[Info-vax] Distributed Applications, Hashgraph, Automation

Sun Feb 18 15:29:06 EST 2018

On 2018-02-18 19:36:04 +0000, Jim Johnson said:

> On Sunday, February 18, 2018 at 11:09:27 AM UTC-8, Stephen Hoffman wrote:
>> On 2018-02-18 17:59:21 +0000, Jim Johnson said:
>> 
>>> Briefly, what I've seen about the cloud has many aspects, only a few 
>>> align with outsourcing.  Not sure how much to go into that.
>>> 
>>> I was following the discussion on shared-everything vs. shared-nothing 
>>> structures.  I've used both.  The RMS cache management was pretty 
>>> expensive to run when I last looked at it.  It was especially bad for 
>>> high write, high collision rate files.  This drove a different approach 
>>> with the TP server in DECdtm.  It is structurally a shared nothing 
>>> service on top of a shared everything access substrate.  It uses an 
>>> unconventional leader election, in that the 'home' system always is the 
>>> leader if it is alive, and the other systems elect one of themselves as 
>>> the leader if it isn't.
>>> 
>>> (This was done via a pattern of use with the DLM, and I agree with 
>>> Steve that either documenting the known patterns or encapsulating them 
>>> for easier consumption could be useful)
>>> 
>>> This produced much better write performance, and good recovery 
>>> availability times.
>> 
>> That experience is typical.  I've ended up splitting more than a few 
>> apps similarly.   Either at the volume level, or within the app.  While 
>> SSDs have helped substantially with I/O performance, the coordination 
>> involved with distributed shared writes ends up limited by how fast you 
>> can fling lock requests around.    The byte-addressable non-volatile 
>> storage that's coming on-line right now will only increase the 
>> coordination load and the likelihood that sharding will be considered 
>> or required, if you really want to use that memory at speed.
> Yup.  It wasn't just the cost of flinging the lock requests around.  
> The old RMS code, at least, propagated writes via the disk, rather than 
> forking the I/O and sending a copy memory-to-memory.  From what I 
> remember, we looked at doing that, but that was complex to get right 
> didn't happen while I involved.  Maybe it has happened since.

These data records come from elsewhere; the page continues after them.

-- ==== Sys2Proof/Laws/State.lean ====
section
/-!
SUPPORT. Sys2Proof/Laws/State.lean: what each update of State leaves in each of its fields, one lemma per field and update, all by rfl.
-/
namespace Sys2Proof.Machine
open Sys2Proof

@[simp] theorem modLcy_pending (f : Lcy → Lcy) (s : State) : (modLcy f s).pending = s.pending := rfl
@[simp] theorem modLcy_free (f : Lcy → Lcy) (s : State) : (modLcy f s).free = s.free := rfl
@[simp] theorem modLcy_out (f : Lcy → Lcy) (s : State) : (modLcy f s).out = s.out := rfl
@[simp] theorem modLcy_us (f : Lcy → Lcy) (s : State) : (modLcy f s).us = s.us := rfl
@[simp] theorem modLcy_log (f : Lcy → Lcy) (s : State) : (modLcy f s).log = s.log := rfl
@[simp] theorem modLcy_rst (f : Lcy → Lcy) (s : State) : (modLcy f s).rst = s.rst := rfl
@[simp] theorem modLcy_cmd (f : Lcy → Lcy) (s : State) : (modLcy f s).cmd = s.cmd := rfl
@[simp] theorem modLcy_aon (f : Lcy → Lcy) (s : State) : (modLcy f s).aon = s.aon := rfl
@[simp] theorem modLcy_pmc (f : Lcy → Lcy) (s : State) : (modLcy f s).pmc = s.pmc := rfl
@[simp] theorem modLcy_dom (f : Lcy → Lcy) (s : State) : (modLcy f s).dom = s.dom := rfl
@[simp] theorem modLcy_ckg (f : Lcy → Lcy) (s : State) : (modLcy f s).ckg = s.ckg := rfl
@[simp] theorem modLcy_hkp (f : Lcy → Lcy) (s : State) : (modLcy f s).hkp = s.hkp := rfl
@[simp] theorem modLcy_ddr0 (f : Lcy → Lcy) (s : State) : (modLcy f s).ddr0 = s.ddr0 := rfl
@[simp] theorem modLcy_ddr1 (f : Lcy → Lcy) (s : State) : (modLcy f s).ddr1 = s.ddr1 := rfl
@[simp] theorem modLcy_mem (f : Lcy → Lcy) (s : State) : (modLcy f s).mem = s.mem := rfl
@[simp] theorem modLcy_pce (f : Lcy → Lcy) (s : State) : (modLcy f s).pce = s.pce := rfl
@[simp] theorem modLcy_host (f : Lcy → Lcy) (s : State) : (modLcy f s).host = s.host := rfl
@[simp] theorem modLcy_cad (f : Lcy → Lcy) (s : State) : (modLcy f s).cad = s.cad := rfl
@[simp] theorem modLcy_net (f : Lcy → Lcy) (s : State) : (modLcy f s).net = s.net := rfl
@[simp] theorem modLcy_cry (f : Lcy → Lcy) (s : State) : (modLcy f s).cry = s.cry := rfl
@[simp] theorem modLcy_sto (f : Lcy → Lcy) (s : State) : (modLcy f s).sto = s.sto := rfl
@[simp] theorem modLcy_sge (f : Lcy → Lcy) (s : State) : (modLcy f s).sge = s.sge := rfl
@[simp] theorem modLcy_sio (f : Lcy → Lcy) (s : State) : (modLcy f s).sio = s.sio := rfl
@[simp] theorem modLcy_wdn (f : Lcy → Lcy) (s : State) : (modLcy f s).wdn = s.wdn := rfl
@[simp] theorem modLcy_bat (f : Lcy → Lcy) (s : State) : (modLcy f s).bat = s.bat := rfl
@[simp] theorem modLcy_plt (f : Lcy → Lcy) (s : State) : (modLcy f s).plt = s.plt := rfl
@[simp] theorem modLcy_can (f : Lcy → Lcy) (s : State) : (modLcy f s).can = s.can := rfl
@[simp] theorem modLcy_lbl (f : Lcy → Lcy) (s : State) : (modLcy f s).lbl = s.lbl := rfl
@[simp] theorem modLcy_xsp (f : Lcy → Lcy) (s : State) : (modLcy f s).xsp = s.xsp := rfl
@[simp] theorem modLcy_lat (f : Lcy → Lcy) (s : State) : (modLcy f s).lat = s.lat := rfl
@[simp] theorem modLcy_otp (f : Lcy → Lcy) (s : State) : (modLcy f s).otp = s.otp := rfl
@[simp] theorem modLcy_flash (f : Lcy → Lcy) (s : State) : (modLcy f s).flash = s.flash := rfl
@[simp] theorem modLcy_lcy (f : Lcy → Lcy) (s : State) : (modLcy f s).lcy = f s.lcy := rfl
@[simp] theorem modLcy_cnt (f : Lcy → Lcy) (s : State) : (modLcy f s).cnt = s.cnt := rfl

@[simp] theorem modPool_pending (p : Nat) (f : Pool → Pool) (s : State) : (modPool p f s).pending = s.pending := rfl
@[simp] theorem modPool_free (p : Nat) (f : Pool → Pool) (s : State) : (modPool p f s).free = s.free := rfl
@[simp] theorem modPool_out (p : Nat) (f : Pool → Pool) (s : State) : (modPool p f s).out = s.out := rfl
@[simp] theorem modPool_us (p : Nat) (f : Pool → Pool) (s : State) : (modPool p f s).us = s.us := rfl
@[simp] theorem modPool_log (p : Nat) (f : Pool → Pool) (s : State) : (modPool p f s).log = s.log := rfl
@[simp] theorem modPool_rst (p : Nat) (f : Pool → Pool) (s : State) : (modPool p f s).rst = s.rst := rfl
@[simp] theorem modPool_cmd (p : Nat) (f : Pool → Pool) (s : State) : (modPool p f s).cmd = s.cmd := rfl
@[simp] theorem modPool_aon (p : Nat) (f : Pool → Pool) (s : State) : (modPool p f s).aon = s.aon := rfl
@[simp] theorem modPool_pmc (p : Nat) (f : Pool → Pool) (s : State) : (modPool p f s).pmc = s.pmc := rfl
@[simp] theorem modPool_dom (p : Nat) (f : Pool → Pool) (s : State) : (modPool p f s).dom = s.dom := rfl
@[simp] theorem modPool_ckg (p : Nat) (f : Pool → Pool) (s : State) : (modPool p f s).ckg = s.ckg := rfl
@[simp] theorem modPool_hkp (p : Nat) (f : Pool → Pool) (s : State) : (modPool p f s).hkp = s.hkp := rfl
@[simp] theorem modPool_ddr0 (p : Nat) (f : Pool → Pool) (s : State) : (modPool p f s).ddr0 = s.ddr0 := rfl
@[simp] theorem modPool_ddr1 (p : Nat) (f : Pool → Pool) (s : State) : (modPool p f s).ddr1 = s.ddr1 := rfl
@[simp] theorem modPool_mem (p : Nat) (f : Pool → Pool) (s : State) : (modPool p f s).mem = s.mem := rfl
@[simp] theorem modPool_pce (p : Nat) (f : Pool → Pool) (s : State) : (modPool p f s).pce = s.pce := rfl
@[simp] theorem modPool_host (p : Nat) (f : Pool → Pool) (s : State) : (modPool p f s).host = s.host := rfl
@[simp] theorem modPool_cad (p : Nat) (f : Pool → Pool) (s : State) : (modPool p f s).cad = { s.cad with pools := tmod {} s.cad.pools p f } := rfl
@[simp] theorem modPool_net (p : Nat) (f : Pool → Pool) (s : State) : (modPool p f s).net = s.net := rfl
@[simp] theorem modPool_cry (p : Nat) (f : Pool → Pool) (s : State) : (modPool p f s).cry = s.cry := rfl
@[simp] theorem modPool_sto (p : Nat) (f : Pool → Pool) (s : State) : (modPool p f s).sto = s.sto := rfl
@[simp] theorem modPool_sge (p : Nat) (f : Pool → Pool) (s : State) : (modPool p f s).sge = s.sge := rfl
@[simp] theorem modPool_sio (p : Nat) (f : Pool → Pool) (s : State) : (modPool p f s).sio = s.sio := rfl
@[simp] theorem modPool_wdn (p : Nat) (f : Pool → Pool) (s : State) : (modPool p f s).wdn = s.wdn := rfl
@[simp] theorem modPool_bat (p : Nat) (f : Pool → Pool) (s : State) : (modPool p f s).bat = s.bat := rfl
@[simp] theorem modPool_plt (p : Nat) (f : Pool → Pool) (s : State) : (modPool p f s).plt = s.plt := rfl
@[simp] theorem modPool_can (p : Nat) (f : Pool → Pool) (s : State) : (modPool p f s).can = s.can := rfl
@[simp] theorem modPool_lbl (p : Nat) (f : Pool → Pool) (s : State) : (modPool p f s).lbl = s.lbl := rfl
@[simp] theorem modPool_xsp (p : Nat) (f : Pool → Pool) (s : State) : (modPool p f s).xsp = s.xsp := rfl
@[simp] theorem modPool_lat (p : Nat) (f : Pool → Pool) (s : State) : (modPool p f s).lat = s.lat := rfl
@[simp] theorem modPool_otp (p : Nat) (f : Pool → Pool) (s : State) : (modPool p f s).otp = s.otp := rfl
@[simp] theorem modPool_flash (p : Nat) (f : Pool → Pool) (s : State) : (modPool p f s).flash = s.flash := rfl
@[simp] theorem modPool_lcy (p : Nat) (f : Pool → Pool) (s : State) : (modPool p f s).lcy = s.lcy := rfl
@[simp] theorem modPool_cnt (p : Nat) (f : Pool → Pool) (s : State) : (modPool p f s).cnt = s.cnt := rfl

That implementation hasn't changed.

Somewhat related to this, writing (shadowing) data from server memory 
to remote server memory is empirically faster than writing to local 
HDD, which can make shadowing from server memory to server memory a 
better choice than to HDD.  Outboard SSD is faster than HDD, but not 
enough.  Add in non-volatile byte-addressable storage and this all gets 
very interesting for even the folks with apps that require non-volatile 
writes.

So many of the existing operating system and app designs are predicated 
on the existing I/O performance hierarchy, too.

Related discussions of OpenVMS I/O performance from David Mathog from a 
number of years ago:

https://groups.google.com/d/msg/comp.os.vms/4FZHjDQ1R4A/DO5xV-z-XGEJ
ftp://saf.bio.caltech.edu/pub/software/benchmarks/mybenchmark.zip

Shared write is hard to get right, and yet harder to scale up, and 
it'll inherently not be competitive with the performance of unshared 
and undistributed writes.

In a number of the OpenVMS-related proposals I've encountered, 
clustering often ends up getting nixed on price.  Folks don't see it as 
enough to warrant the expense and the effort of adopting clustering.  
For folks that are clustered and that are looking at yet higher 
performance end up adding their own workarounds for the OpenVMS and 
clustering limits, if swapping in faster I/O hardware isn't enough.  No 
pun intended.

-- 
Pure Personal Opinion | HoffmanLabs LLC